== Work request ==
One part of the entries below is wanted: the lines from the one containing "def clearQueues (s" through the one containing "job (R299). -/". Write those out exactly and nothing else.

== Stored data ==

-- ==== Sys2Proof/Machine/Ops.lean ====
section
/-!
DEFINITION. The operations that every meaning shares: jobs and their end, taking an exception and
returning from one, the end step of hardware loops, and issue: the checks of orders 6 to 8 of R79 around an instruction's
own effect, and the passing of its slot.
-/

namespace Sys2Proof.Machine

/-! ### The end of a job (R299, R325) -/

/-- R44: a group at its start; TCAUSE, TPC and TADDR stay those of the last trap entry (R158, log 109). -/
def startGroup (old : Group) (pc : W64) (p : Priv) (xblk : Nat) (aft : Bool) : Group :=
  { Group.zero with live := true, fmask := 0xFFFFFFFF#32, xblk := xblk, aft := aft, bcount := old.bcount
                    threads := lanes.map (fun l =>
                      let t := old.thread l
                      (l, { Thread.zero with pc := pc, priv := p, tcause := t.tcause, tpc := t.tpc, taddr := t.taddr })) }

/-- R296, R299: every group of a team restarted in Daxah's idle code at supervisor level; outside a job XBLK is 0 and AFT clear, no kernel
header applying (log 121). -/
def restartIdle (s : State) (tid : Nat) : State :=
  ((s.groupsOf tid).filter (fun g => fitsPool (s.core (tid / 8)).pword (g % 32))).foldl (fun s g =>
    s.setGroup g (startGroup (s.group g) (Config.idlePc (s.pnum (tid / 8))) .sup 0 false)) s

/-- A core's latch after the groups of a list end or trap (R241). -/
def dropLatch (gs : List Nat) (c : Core) : Core :=
  { c with latch := match c.latch with | some (k, x) => if gs.contains (k / 256) then none else some (k, x) | none => none }

/-- A core's queues after the groups of a team have ended: block requests and waiting pushes go; sequencer entries stand apart
from the groups' counters, to complete after a normal end (R256) and to be discarded after an abnormal one (R299). -/
def clearQueues (s : State) (tid : Nat) (failed : Bool) : State :=
  let gs := s.groupsOf tid
  let s : State := { s with cores := s.cores.map (fun e => (e.1, { e.2 with pushq := e.2.pushq.filter (fun x => !gs.contains x.1) })) }
  s.modCore (tid / 8) (fun c => { dropLatch gs c with
    mseq := c.mseq.map (fun e => if gs.contains e.gid || (cidOf e.gid != tid / 8 && (s.posOf e.gid).1 = tid % 8) then
      { e with old := max e.old (if failed then 2 else 1) } else e)
    tsq := c.tsq.filter (fun e => !gs.contains e.1)
    copies := c.copies.map (fun x => if gs.contains x.gid then { x with live := false } else x)
    blockq := c.blockq.filter (fun e => !gs.contains e.1) })

/-- Whether a team runs, or is about to run, its part of a cluster job (R324). -/
def State.inInstance (s : State) (tid key : Nat) : Bool :=
  let of_ (j : Option Job) : Bool := match j with | some x => x.r.member.map (fun m => m.1) = some key | none => false
  of_ (s.team tid).job || of_ (s.team tid).launching
/-- The teams a job runs on: the one team, or every member of its cluster that has taken its record. -/
def jobTeams (s : State) (tid : Nat) : List Nat :=
  match s.clusterOf tid with
  | none => [tid]
  | some (key, c, _) => (c.members.map (fun m => 8 * m + c.team)).filter (fun t => s.inInstance t key)

/-- The threads of a team stop, and what stood outstanding is no longer theirs (R299); registers keep their values until the groups
restart, with the report of the job's end (R349). -/
def stopThreads (s : State) (tid : Nat) : State :=
  (s.groupsOf tid).foldl (fun s g => s.modGroup g (fun x => { (x.modThreads x.fmask (fun t => { t with wait := none })) with
    fmask := 0#32, tlanes := 0#32, xblk := 0, lds := [], sts := [], cps := [] })) s
/-- R299: the groups of a team whose job has ended restart in idle code, unless it has taken another. -/
def restartEnded (s : State) (tid : Nat) : State :=
  if (s.team tid).job.isNone && (s.team tid).launching.isNone && (s.groupsOf tid).all (fun g => (s.group g).live && (s.group g).fmask = 0#32)
  then restartIdle s tid else s

/-- A group's outstanding stores, and its atomics that have not performed, as they stand for the report of its job (R299). -/
def standing (s : State) (gid : Nat) : List (Nat × StoreRec) :=
  let g := s.group gid
  g.sts.map (fun r => (gid, r))
  ++ (g.lds.filter (fun r => (match r.ins with | .atom .. | .red .. => true | _ => false) && !r.todo.isEmpty)).map
    (fun r => (gid, ⟨r.seq, r.ins, r.todo, true⟩))

/-- One team leaves its job: its accesses pass to the report, its threads stop, it becomes Idle (R299); one that has not begun its job drops
it, and idle code starts again. -/
def leaveJob (s : State) (tid : Nat) (status : W32) (failed : Bool) : State :=
  let idle (t : Team) : Team := { t with
    st := .idle, job := none, posted := [], ovf := [], stalled := [], drops := 0, launching := none, stopWhy := 0, stopEv := 0, haltNo := 0 }
  match (s.team tid).job with
  | none =>
    let old := (s.groupsOf tid).map (fun g => (g, s.group g))
    old.foldl (fun s e => s.modGroup e.1 (fun x => { x with sts := e.2.sts, cps := e.2.cps }))
      (restartIdle ((clearQueues s tid true).modTeam tid idle) tid)
  | some j =>
    let gs := s.groupsOf tid
    let cps := gs.flatMap (fun g => (s.group g).cps.map (fun r => (g, r)))
    let s := s.modDie (dieOf (tid / 8)) (fun d => { d with
      reports := d.reports ++ [⟨tid / 8, tid % 8, j.r, status, failed, gs.flatMap (standing s), cps⟩] })
    stopThreads ((clearQueues s tid failed).modTeam tid idle) tid

/-- R324, R342: the messages of a cluster job still on their way perform before it ends: each is placed, or stalls and is dropped with
the rest. -/
def flushTransit (s : State) (key : Nat) (c : Cluster) : State :=
  c.transit.foldl (fun s e =>
    let tid := 8 * nth 0 e.2.1 c.members + c.team
    if behindStall s tid e.2.2 then s else reachMsg s tid e.1 e.2.2)
    { s with clusters := Tbl.put key { c with transit := [] } s.clusters }

/-- R299, R325: the job of a team ends, on every member of a cluster job; records of it that no team has taken go. Its barriers stand until
its end is reported (R349). -/
def endJob (s : State) (tid : Nat) (status : W32) (failed : Bool) : State :=
  match s.clusterOf tid with
  | none => leaveJob s tid status failed
  | some (key, c, _) =>
    let s := (jobTeams s tid).foldl (fun s t => leaveJob s t status failed) (flushTransit s key c)
    { s with cores := s.cores.map (fun e =>
        (e.1, { e.2 with jobs := e.2.jobs.filter (fun r => r.member.map (fun m => m.1) != some key) })) }

/-! ### Taking an exception (R160, R162, R300) -/

def fwDBLFLT : W32 := 0x21004001#32
def fwUWPM : W32 := 0x21001001#32
def fwRBNH : W32 := 0x21202001#32
def fwTRETNH : W32 := 0x01630003#32

/-- A trap raised in one thread: lane, fault word, TADDR. -/
structure Trap where
  lane : Nat
  word : W32
  addr : W64
  deriving DecidableEq, Repr

/-- R300: where a trapped thread goes: the entry's HANDLER, or the partition's default handler. -/
def handlerPc (s : State) (gid : Nat) : W64 :=
  let def_ := (s.part (s.pnum (cidOf gid))).defhnd
  match s.jobOf gid with
  | some j => if j.hdr.handler = 0#64 then def_ else j.hdr.handler
  | none => def_

/-- R160: one thread enters its handler. -/
def trapThread (pc : W64) (t : Trap) (x : Thread) : Thread :=
  { x with tcause := t.word, tpc := x.pc, taddr := t.addr, ppriv := x.priv, priv := .sup, pc := pc, wait := none }

/-- R160: trap entry of a set of threads of a group none of which is in a handler; the A reuse latch is discarded. -/
def trapEntry (s : State) (gid : Nat) (ts : List Trap) : State :=
  let pc := handlerPc s gid
  let s := s.modGroup gid (fun g => ts.foldl (fun g t =>
    { (g.modThread t.lane (trapThread pc t)) with tlanes := setBit g.tlanes t.lane true }) g)
  let s : State := { s with cores := s.cores.map (fun e => (e.1, { e.2 with pushq := e.2.pushq.filter (fun x => x.1 != gid) })) }
  s.modCore (cidOf gid) (fun c => { dropLatch [gid] c with blockq := c.blockq.filter (fun e => e.1 != gid) })

/-- Whether a fault word ends the job instead of trapping (R389, R418, R440). -/
def endsJob (s : State) (gid : Nat) (w : W32) : Bool :=
  w = fwLEASEOUT || (w = fwACCSTALE && (s.jobOf gid).isSome)

/-- R162: a fault of a thread in a handler ends the job with DBLFLT; TCAUSE of the thread holds the second fault. -/
def doubleFault (s : State) (gid : Nat) (ts : List Trap) : State :=
  let s := s.modGroup gid (fun g => ts.foldl (fun g t =>
    if g.tlanes.getLsbD t.lane then g.modThread t.lane (fun x => { x with tcause := t.word }) else g) g)
  endJob s (s.tidOf gid) fwDBLFLT true

/-- Delivery of the faults of one issue: the end of the job, DBLFLT where a thread is already in a handler (R162), else trap
entry. -/
def deliver (s : State) (gid : Nat) (ts : List Trap) : State :=
  match ts.find? (fun t => endsJob s gid t.word) with
  | some t => endJob s (s.tidOf gid) t.word true
  | none =>
    if ts.isEmpty then s
    else if ts.any (fun t => (s.group gid).tlanes.getLsbD t.lane) then doubleFault s gid ts
    else trapEntry s gid ts

/-- The same fault in every thread of a set, with one address. -/
def trapAll (m : Mask) (w : W32) (addr : W64) : List Trap := (lanesOf m).map (fun l => ⟨l, w, addr⟩)

/-! ### Passing a slot (R66, R145) -/

/-- R145: the end step of a thread that has passed the slot at `pc`: its loops and its PC; `none` for no back-edge. -/
def endStep (pc : W64) : List LoopEnt → W64 → List LoopEnt × W64 × Bool
  | [], next => ([], next, false)
  | e :: t, next =>
    if e.stop = pc then
      if e.count - 1#32 != 0#32 then ({ e with count := e.count - 1#32 } :: t, e.start, true)
      else endStep pc t (nextPc e.stop)
    else (e :: t, next, false)

/-- A thread passes the slot it stands at, or under `tret.next` the slot at `pc`. -/
def passThread (pc : W64) (t : Thread) : Thread :=
  let (ls, n, _) := endStep pc t.loops (nextPc pc)
  { t with loops := ls, pc := n, wait := none }
/-- Whether passing `pc` takes a back-edge. -/
def takesBackEdge (pc : W64) (t : Thread) : Bool := (endStep pc t.loops (nextPc pc)).2.2

/-- Threads pass the slots they stand at; a back-edge is checked as a transfer to START, and a fault is raised there
(R145). -/
def passSet (s : State) (gid : Nat) (m : Mask) : State × List Trap :=
  (lanesOf m).foldl (fun a l =>
    let (s, ts) := a
    let t := (s.group gid).thread l
    let s := s.modGroup gid (fun g => g.modThread l (passThread t.pc))
    if takesBackEdge t.pc t then
      let goes_ := ((s.group gid).thread l).pc
      match targetFault s (s.ctx gid t.priv) (cidOf gid) goes_ with
      | (some (w, _), s) => (s, ts ++ [⟨l, w, goes_⟩])
      | (none, s) => (s, ts)
    else (s, ts)) (s, [])

/-- Threads pass their slots, and faults found at a back-edge are delivered. -/
def passDeliver (s : State) (gid : Nat) (m : Mask) : State :=
  let (s, ts) := passSet s gid m
  deliver s gid ts

/-! ### Issue (R48, R79 orders 6 to 8) -/

/-- What an instruction's own effect leaves: the state, the faults it raised, and the threads that do not pass the slot
(they wait in it, or the instruction has set their PC). -/
structure Out where
  s : State
  traps : List Trap
  stay : Mask
  ended : Bool

def Out.done (s : State) : Out := ⟨s, [], 0#32, false⟩
def Out.fail (s : State) (m : Mask) (w : W32) (addr : W64) : Out := ⟨s, trapAll m w addr, 0#32, false⟩
def Out.hold (s : State) (m : Mask) : Out := ⟨s, [], m, false⟩
/-- The instruction has ended the job: nothing of the set is left to pass or trap. -/
def Out.over (s : State) : Out := ⟨s, [], 0#32, true⟩

/-- What an instruction's effect is given: its group, active set, contributing set (guard true), operands' environment. -/
structure At where
  gid : Nat
  act : Mask
  eff : Mask
  env : Env

def trapsMask (ts : List Trap) : Mask := ts.foldl (fun a t => setBit a t.lane true) 0#32

/-- The instruction's faults are delivered and the other threads of the set pass its slot. -/
def finish (gid : Nat) (act : Mask) (o : Out) : State :=
  if o.ended then o.s
  else
  let (s, back) := passSet o.s gid (act &&& ~~~(trapsMask o.traps ||| o.stay))
  deliver s gid (o.traps ++ back)

/-- Opcodes that need supervisor level in every issuing thread (R83, R161). -/
def needsSup : Instr → Bool
  | .tret _ _ | .publish _ | .adopt _ | .snap _ | .trapEnd _ => true
  | _ => false

def fwACCNH : W32 := 0x21805001#32
/-- R229: the tiles an instruction names lie below the ACCT of its entry's header; outside a job, below the team's share
(log 13). -/
def tilesOk (s : State) (gid : Nat) (i : Instr) : Bool :=
  let top := match s.jobOf gid with
    | some j => j.hdr.acct
    | none => tileShare (s.core (cidOf gid)).pword
  match i.guardOf with
  | some o => [o.d, o.a, o.b, o.c].all (fun x => match x with | .acc n => decide (n.toNat < top) | _ => true)
  | none => true

/-- The threads of a set below supervisor level. -/
def userMask (g : Group) (m : Mask) : Mask := maskWhere m (fun l => (g.thread l).priv = .user)

/-- R48, R301: whether a set may issue a group-scope instruction: it is the full mask, and of a handler's threads TLANES is. -/
def fullMask (g : Group) (act : Mask) : Bool := act = g.fmask && (g.tlanes &&& act = 0#32 || g.tlanes = g.fmask)

/-- Issue of instruction `i` by the current group and active set, the threads `low` of which lack the level it needs: PRIV (R10), RBNH
(R51, R91), ACCNH (R229) and UWPM (R48), in the order of R79; then the effect on the threads left, with their guards (R72); then the faults and
the passing of the slot. -/
def issueAt (i : Instr) (low : Mask) (s : State) (body : At → State → Out) : State :=
  let gid := s.cur.gid
  let act := s.cur.mask
  let g := s.group gid
  let (_, uc, ac) := s.counts gid
  let lowTraps := if i.groupScope && low != 0#32 then trapAll act fwPRIV 0#64 else trapAll low fwPRIV 0#64
  let rest := act &&& ~~~(trapsMask lowTraps)
  if rest = 0#32 then finish gid act ⟨s, lowTraps, 0#32, false⟩
  else if !regsOk i g.xblk uc ac then finish gid act ⟨s, lowTraps ++ trapAll rest fwRBNH 0#64, 0#32, false⟩
  else if !tilesOk s gid i then finish gid act ⟨s, trapAll act fwACCNH 0#64, 0#32, false⟩
  else if i.groupScope && !fullMask g act then finish gid act ⟨s, trapAll act fwUWPM 0#64, 0#32, false⟩
  else
    let eff := match i.guardOf with
      | some o => maskWhere rest (fun l => guardTrue o.g g l)
      | none => rest
    let o := body ⟨gid, rest, eff, s.env gid⟩ s
    finish gid act ⟨o.s, lowTraps ++ o.traps, o.stay, o.ended⟩

/-- Issue of an instruction whose level is the same whatever it writes. -/
def issue (i : Instr) (s : State) (body : At → State → Out) : State :=
  issueAt i (if needsSup i then userMask (s.group s.cur.gid) s.cur.mask else 0#32) s body

/-- The result of a step that always has a next state. -/
def next (s : State) : Host.Outcome State Fault Refusal := .next s

/-- Threads wait in an instruction (R38). -/
def waitIn (s : State) (gid : Nat) (m : Mask) (i : Instr) : State :=
  s.modGroup gid (fun g => g.modThreads m (fun t => { t with wait := some i }))

/-- The threads of a group that wait in an instruction satisfying a test. -/
def waiters (g : Group) (p : Instr → Bool) : Mask :=
  maskWhere g.fmask (fun l => match (g.thread l).wait with | some i => p i | none => false)

/-- The instruction a set waits in. -/
def waitInstr (g : Group) (m : Mask) : Option Instr :=
  match lanesOf m with
  | l :: _ => (g.thread l).wait
  | [] => none

end Sys2Proof.Machine
end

== Result for this exercise ==
def clearQueues (s : State) (tid : Nat) (failed : Bool) : State :=
  let gs := s.groupsOf tid
  let s : State := { s with cores := s.cores.map (fun e => (e.1, { e.2 with pushq := e.2.pushq.filter (fun x => !gs.contains x.1) })) }
  s.modCore (tid / 8) (fun c => { dropLatch gs c with
    mseq := c.mseq.map (fun e => if gs.contains e.gid || (cidOf e.gid != tid / 8 && (s.posOf e.gid).1 = tid % 8) then
      { e with old := max e.old (if failed then 2 else 1) } else e)
    tsq := c.tsq.filter (fun e => !gs.contains e.1)
    copies := c.copies.map (fun x => if gs.contains x.gid then { x with live := false } else x)
    blockq := c.blockq.filter (fun e => !gs.contains e.1) })

/-- Whether a team runs, or is about to run, its part of a cluster job (R324). -/
def State.inInstance (s : State) (tid key : Nat) : Bool :=
  let of_ (j : Option Job) : Bool := match j with | some x => x.r.member.map (fun m => m.1) = some key | none => false
  of_ (s.team tid).job || of_ (s.team tid).launching
/-- The teams a job runs on: the one team, or every member of its cluster that has taken its record. -/
def jobTeams (s : State) (tid : Nat) : List Nat :=
  match s.clusterOf tid with
  | none => [tid]
  | some (key, c, _) => (c.members.map (fun m => 8 * m + c.team)).filter (fun t => s.inInstance t key)

/-- The threads of a team stop, and what stood outstanding is no longer theirs (R299); registers keep their values until the groups
restart, with the report of the job's end (R349). -/
def stopThreads (s : State) (tid : Nat) : State :=
  (s.groupsOf tid).foldl (fun s g => s.modGroup g (fun x => { (x.modThreads x.fmask (fun t => { t with wait := none })) with
    fmask := 0#32, tlanes := 0#32, xblk := 0, lds := [], sts := [], cps := [] })) s
/-- R299: the groups of a team whose job has ended restart in idle code, unless it has taken another. -/
def restartEnded (s : State) (tid : Nat) : State :=
  if (s.team tid).job.isNone && (s.team tid).launching.isNone && (s.groupsOf tid).all (fun g => (s.group g).live && (s.group g).fmask = 0#32)
  then restartIdle s tid else s

/-- A group's outstanding stores, and its atomics that have not performed, as they stand for the report of its job (R299). -/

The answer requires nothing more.